PS: Keep a Fire Extinguisher nearby!


----------



## blacktruckryder (Mar 13, 2007)

I want to join!

I've got a rig running a Duron 850Mhz and a Rage XL. I'll post up some benches in a couple days.


----------



## nick_1992 (Mar 13, 2007)

ok i'll keep that in mind but i think that the dry ice will do just fine. XD
unless sombody here wants it to enter the club.


----------



## ktr (Mar 13, 2007)

Ketxxx said:


> Only by hardcore fans. It is impressive what those chips can still do tho. I saw the final driver that enabled a voodoo to run doom3, it was pretty impressive really.

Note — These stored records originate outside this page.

-- ==== Sys2Proof/Certificates/Slice0/Obligations.lean ====
section
/-!
DEFINITION. The statements for the provers. `exec c s = .next t` says that the command completes. `s.becomes x t` says
that `t` is `s` with its part changed to `x`, store and queue as before, but for the grant that the arbiter then makes
(the port's owner and, at the fetch in flight, its claim and its read in progress; one arbitration at the event's end,
log 7). `s.becomesOrWrites x t` says the same but for a record write that may begin as well (R136). `path.done` lists
the accesses that the command completes (log 15). `s.ready` says that the run state is RUNNING, no access holds the bus
and the posted write queue has room; `s.busFree` the same without the room. `s.afterControl o data be req` is the part
after a write of the control-window word at offset `o` was posted, before what the word itself does. `p.arrived`,
`p.admits c`, `p.placed c` and `p.closed` relate `p` to the part after an arrival, the admission of a claim, the placing
of one and the close of a session: a claim that is placed waits, or is admitted within the event where it fits (log 3).
`s.journalStuck` says that the oldest waiting claim does not fit, and `s.claimsSettled` that no waiting claim fits, as
every step leaves it (QueuesAndDebtStayBounded).
-/

open Sys2Proof Sys2Proof.Machine

/-! ## The block -/

/-- A step runs the command at the front of the queue with the queue's rest; a block whose queue is empty idles (log
1). -/
def Obligations.StepRunsTheFrontCommand : Prop :=
  (∀ (c : Instr) (rest : List Instr) (s : State), s.pending = c :: rest →
      step s = exec c { s with pending := rest }) ∧
    ∀ s : State, s.pending = [] → step s = .next s

/-- R85, R131, R200 and the lists of R20, R37, R59, R111, R153, R168, R184: what power-on reset leaves, from any
state. -/
def Obligations.PowerOnResetStartsEveryUnit : Prop :=
  ∀ (n : BitVec 4) (s : State), ∃ t, exec (.powerOnReset n) s = .next t ∧ t.pending = s.pending ∧
    -- Path Unit
    (t.part.path.straps = n ∧ (∀ e : Fin 8, t.part.path.windows[e].first = 0 ∧ t.part.path.windows[e].second = 0 ∧
        t.part.path.staged[e] = 0) ∧
      t.part.path.posted = [] ∧ t.part.path.blockLatch = none ∧ t.part.path.held = none) ∧
    -- Record Capture
    ((∀ k : RecordKind, (t.part.capture.window k).assembly = none ∧ (t.part.capture.window k).torn = 0 ∧
        (t.part.capture.window k).check = 0 ∧ (t.part.capture.window k).range = 0 ∧
        (t.part.capture.window k).last = none) ∧
      t.part.capture.lastIdentity = none ∧ t.part.capture.minQuality = 4) ∧
    -- Calendar Unit
    (t.part.calendar.now = ⟨2020, 1, 1, 2, 0, 0, 0, 0, false⟩ ∧ t.part.calendar.snapshot = t.part.calendar.now ∧
      t.part.calendar.stagedDate = 0 ∧ t.part.calendar.schedule = ⟨0, 0, 0, 0⟩ ∧ t.part.calendar.quotaHour = 0) ∧
    -- Store Unit
    (t.part.store.run = .clearing ∧ t.part.store.clearing = 0 ∧ t.part.store.debt = 0 ∧ t.part.store.row = 0 ∧
      t.part.store.opportune = false ∧ t.part.store.mode = .scheduled ∧ t.part.store.latch = none ∧
      t.part.store.grant = none) ∧
    -- Identity Unit
    ((∀ i : Fin 32, t.part.depot.identity.cache[i] = ⟨false, 0, 0, 0, 0, false⟩) ∧ t.part.depot.identity.pinCount = 0 ∧
      t.part.depot.identity.victim = 0 ∧ t.part.depot.identity.lookups = [] ∧ t.part.depot.identity.fetch = none ∧
      t.part.depot.identity.discarded = false ∧ t.part.depot.identity.preload = none ∧
      t.part.depot.identity.stagedTagLow = 0) ∧
    -- Bay Session Unit
    ((∀ b : Fin 8, (t.part.depot.session b).state = .vacant ∧ t.part.depot.session b = {} ∧
        (t.part.depot.bay b).parked = none ∧ (t.part.depot.bay b).silence = none ∧ (t.part.depot.bay b).hold = none ∧
        (t.part.depot.bay b).conflicting = 0 ∧ (t.part.depot.bay b).parkOverwrite = 0) ∧
      t.part.depot.sessions.silenceLimit = 120 ∧ t.part.depot.sessions.holdLimit = 300) ∧
    -- Water Unit
    ((∀ m : Fin 20, t.part.depot.water.meters[m] = ⟨none, false, 0⟩) ∧ t.part.depot.water.level = 0 ∧
      t.part.depot.water.turbidity = 0 ∧ t.part.depot.water.quality = .sampling ∧
      t.part.depot.water.qualityTimer = some 120 ∧ t.part.depot.water.badSamples = 0 ∧
      t.part.depot.water.available = false ∧ t.part.depot.water.stage = .normal ∧
      t.part.depot.water.totals = ⟨0, 0, 0, 0, 0, 0, 0, 0, 0⟩ ∧
      (∀ b : Fin 8, t.part.depot.water.unattributed[b] = ⟨0, 0⟩) ∧
      t.part.depot.water.jumpLimit = 50000 ∧ t.part.depot.water.floor = 0 ∧ t.part.depot.water.settle = 90 ∧
      t.part.depot.water.window = 60 ∧ t.part.depot.water.turbidityLimit = 50 ∧ t.part.depot.water.quota = 0 ∧
      t.part.depot.water.percent = 85) ∧
    -- Charge Unit
    ((∀ a : Fin 64, t.part.depot.account a = ⟨false, 0, 0, 0, false, 0, 0, 0, 0⟩ ∧
        t.part.depot.charge.staged[a] = ⟨0, 0⟩) ∧
      (∀ p : Fin 16, t.part.depot.charge.programs[p] = ⟨false, false⟩) ∧
      (∀ c : Fin 64, t.part.depot.charge.tariff[c] = 0) ∧ t.part.depot.charge.freshRate = 0 ∧
      t.part.depot.charge.reclaimRate = 0 ∧ t.part.depot.charge.abandonFee = 0 ∧
      ∀ b : Fin 4, t.part.depot.charge.discounts[b] = 0) ∧
    -- Journal Unit
    (t.part.depot.journal.head = 0 ∧ t.part.depot.journal.tail = 0 ∧ t.part.depot.journal.nextSeq = 0 ∧
      t.part.depot.journal.period = 0 ∧ t.part.depot.journal.queue = [] ∧ t.part.depot.journal.waiting = [] ∧
      t.part.depot.journal.writing = none ∧ t.part.depot.journal.sweep = none ∧
      t.part.depot.journal.boundaryPending = false ∧ t.part.depot.journal.nearFull = 75) ∧
    -- Settings and Notice Unit
    t.part.depot.notices.pending = 0 ∧ t.part.depot.notices.mask = 0xFFFF#16 ∧ t.part.depot.notices.refusal = none ∧
    t.part.depot.notices.line = false

/-- R21, R37, R60, R86, R112, R132, R154, R169, R185, R201: what a warm reset keeps and what it empties, where no
access stands on the bus. Every setting, the straps, the window table, the accounts' host fields, the ring and the
counters are kept; the posted queue, assemblies, lookups, sessions, claims, insertion queue, record write, pending set
and latches of before are gone, and RESTARTED is pending. What a tick or a sweep moves (calendar, day totals, stage,
balances, period) is kept where no tick falls in the reset and no sweep runs. The whole reset is one command, and that
its operand says which ticks count on the restarted window is the model's (log 8). -/
def Obligations.WarmResetKeepsSettingsAndEmptiesWork : Prop :=
  ∀ (w : ResetOrder) (s : State), s.part.path.held = none → s.part.path.deferred = [] →
    ∃ t, exec (.warmReset w) s = .next t ∧ t.pending = s.pending ∧ t.mem = s.mem ∧
      (t.part.path.straps = s.part.path.straps ∧ t.part.path.windows = s.part.path.windows ∧
        (∀ e : Fin 8, t.part.path.staged[e] = s.part.path.windows[e].first) ∧ t.part.path.posted = [] ∧
        t.part.path.blockLatch = none ∧ t.part.path.held = none ∧ t.part.path.deferred = []) ∧
      ((∀ k : RecordKind, t.part.capture.window k = { s.part.capture.window k with assembly := none }) ∧
        t.part.capture.minQuality = s.part.capture.minQuality ∧
        t.part.capture.lastIdentity = s.part.capture.lastIdentity) ∧
      (t.part.calendar.snapshot = s.part.calendar.snapshot ∧ t.part.calendar.stagedDate = s.part.calendar.stagedDate ∧
        t.part.calendar.schedule = s.part.calendar.schedule ∧ t.part.calendar.quotaHour = s.part.calendar.quotaHour ∧
        (w.before = 0 → w.after = 0 → t.part.calendar.now = s.part.calendar.now)) ∧
      (t.part.store.run = s.part.store.run ∧ t.part.store.clearing = s.part.store.clearing ∧
        t.part.store.debt = s.part.store.debt ∧ t.part.store.row = s.part.store.row ∧
        t.part.store.opportune = s.part.store.opportune ∧ t.part.store.mode = s.part.store.mode ∧
        t.part.store.latch = none) ∧
      ((∀ i : Fin 32, t.part.depot.identity.cache[i] = { s.part.depot.identity.cache[i] with valid := false }) ∧
        t.part.depot.identity.pinCount = s.part.depot.identity.pinCount ∧
        t.part.depot.identity.victim = s.part.depot.identity.pinCount ∧ t.part.depot.identity.lookups = [] ∧
        t.part.depot.identity.fetch = none ∧ t.part.depot.identity.preload = none ∧
        t.part.depot.identity.stagedTagLow = s.part.depot.identity.stagedTagLow) ∧
      ((∀ b : Fin 8, t.part.depot.bay b =
          { conflicting := (s.part.depot.bay b).conflicting, parkOverwrite := (s.part.depot.bay b).parkOverwrite }) ∧
        t.part.depot.sessions.silenceLimit = s.part.depot.sessions.silenceLimit ∧
        t.part.depot.sessions.holdLimit = s.part.depot.sessions.holdLimit) ∧
      ((∀ m : Fin 20, t.part.depot.water.meters[m] = { s.part.depot.water.meters[m] with faultPending := false }) ∧
        t.part.depot.water.level = s.part.depot.water.level ∧
        t.part.depot.water.turbidity = s.part.depot.water.turbidity ∧ t.part.depot.water.available = false ∧
        t.part.depot.water.badSamples = 0 ∧
        (s.part.depot.water.window = 255 →
          t.part.depot.water.quality = .sampling ∧ t.part.depot.water.qualityTimer = none) ∧
        (s.part.depot.water.window ≠ 255 → w.after < 2 * s.part.depot.water.window →
          t.part.depot.water.quality = .sampling ∧
          t.part.depot.water.qualityTimer = some (2 * s.part.depot.water.window - w.after)) ∧
        (s.part.depot.water.window ≠ 255 → 2 * s.part.depot.water.window ≤ w.after →
          t.part.depot.water.quality = .rejected ∧ t.part.depot.water.qualityTimer = none) ∧
        t.part.depot.water.jumpLimit = s.part.depot.water.jumpLimit ∧
        t.part.depot.water.floor = s.part.depot.water.floor ∧ t.part.depot.water.settle = s.part.depot.water.settle ∧
        t.part.depot.water.window = s.part.depot.water.window ∧
        t.part.depot.water.turbidityLimit = s.part.depot.water.turbidityLimit ∧
        t.part.depot.water.quota = s.part.depot.water.quota ∧
        t.part.depot.water.percent = s.part.depot.water.percent ∧
        (w.before = 0 → w.after = 0 → t.part.depot.water.totals = s.part.depot.water.totals ∧
          t.part.depot.water.unattributed = s.part.depot.water.unattributed ∧
          t.part.depot.water.stage = s.part.depot.water.stage)) ∧
      ((∀ a : Fin 64, (t.part.depot.account a).valid = (s.part.depot.account a).valid ∧
          (t.part.depot.account a).haulier = (s.part.depot.account a).haulier ∧
          (t.part.depot.account a).band = (s.part.depot.account a).band ∧
          (t.part.depot.account a).limit = (s.part.depot.account a).limit ∧
          (t.part.depot.account a).manualHold = (s.part.depot.account a).manualHold ∧
          (t.part.depot.account a).openCount = 0 ∧
          t.part.depot.charge.staged[a] = (s.part.depot.account a).restage ∧
          (w.before = 0 → w.after = 0 → s.part.depot.journal.sweep = none →
            (t.part.depot.account a).balance = (s.part.depot.account a).balance ∧
              (t.part.depot.account a).count = (s.part.depot.account a).count ∧
              (t.part.depot.account a).period = (s.part.depot.account a).period)) ∧
        t.part.depot.charge.programs = s.part.depot.charge.programs ∧
        t.part.depot.charge.tariff = s.part.depot.charge.tariff ∧
        t.part.depot.charge.discounts = s.part.depot.charge.discounts ∧
        t.part.depot.charge.freshRate = s.part.depot.charge.freshRate ∧
        t.part.depot.charge.reclaimRate = s.part.depot.charge.reclaimRate ∧
        t.part.depot.charge.abandonFee = s.part.depot.charge.abandonFee) ∧
      (t.part.depot.journal.head = s.part.depot.journal.head ∧ t.part.depot.journal.tail = s.part.depot.journal.tail ∧
        t.part.depot.journal.nextSeq = s.part.depot.journal.nextSeq ∧
        t.part.depot.journal.nearFull = s.part.depot.journal.nearFull ∧
        (∃ r rest, t.part.depot.journal.queue = r :: rest ∧ r.composed.body.code = 7 ∧
          ∀ q ∈ rest, q.composed.body.code = 4) ∧
        (∀ c ∈ t.part.depot.journal.waiting, c.claimant = 8) ∧
        (t.part.depot.journal.writing = none ∨ t.part.depot.journal.writing = some 0) ∧
        (w.before = 0 → w.after = 0 → s.part.depot.journal.sweep = none →
          t.part.depot.journal.period = s.part.depot.journal.period ∧ t.part.depot.journal.sweep = none ∧
          t.part.depot.journal.boundaryPending = s.part.depot.journal.boundaryPending)) ∧
      t.part.depot.notices.mask = s.part.depot.notices.mask ∧ t.part.depot.notices.refusal = none ∧
      t.part.depot.notices.isPending .restarted = true ∧
      ∀ c : Cause, t.part.depot.notices.isPending c = true → c = .restarted ∨ c = .periodClosed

I am too!!! I cant believe how such old cards still manage to run these games...maybe they dont look right, but still they play the god dam game!

check this forum out, they are the ones making the drivers to do so...

http://www.3dfxzone.it/enboard/default.asp

and check out there screenshots of them playing the games on their voodoos...

http://www.3dfxzone.it/enboard/forum.asp?FORUM_ID=25


amazing. Now i want a voodoo...


----------



## niko084 (Mar 13, 2007)

Namslas90 said:


> Doubt it, found two others for sale, $5, and $10.  I think that thing is safer in the garbage!!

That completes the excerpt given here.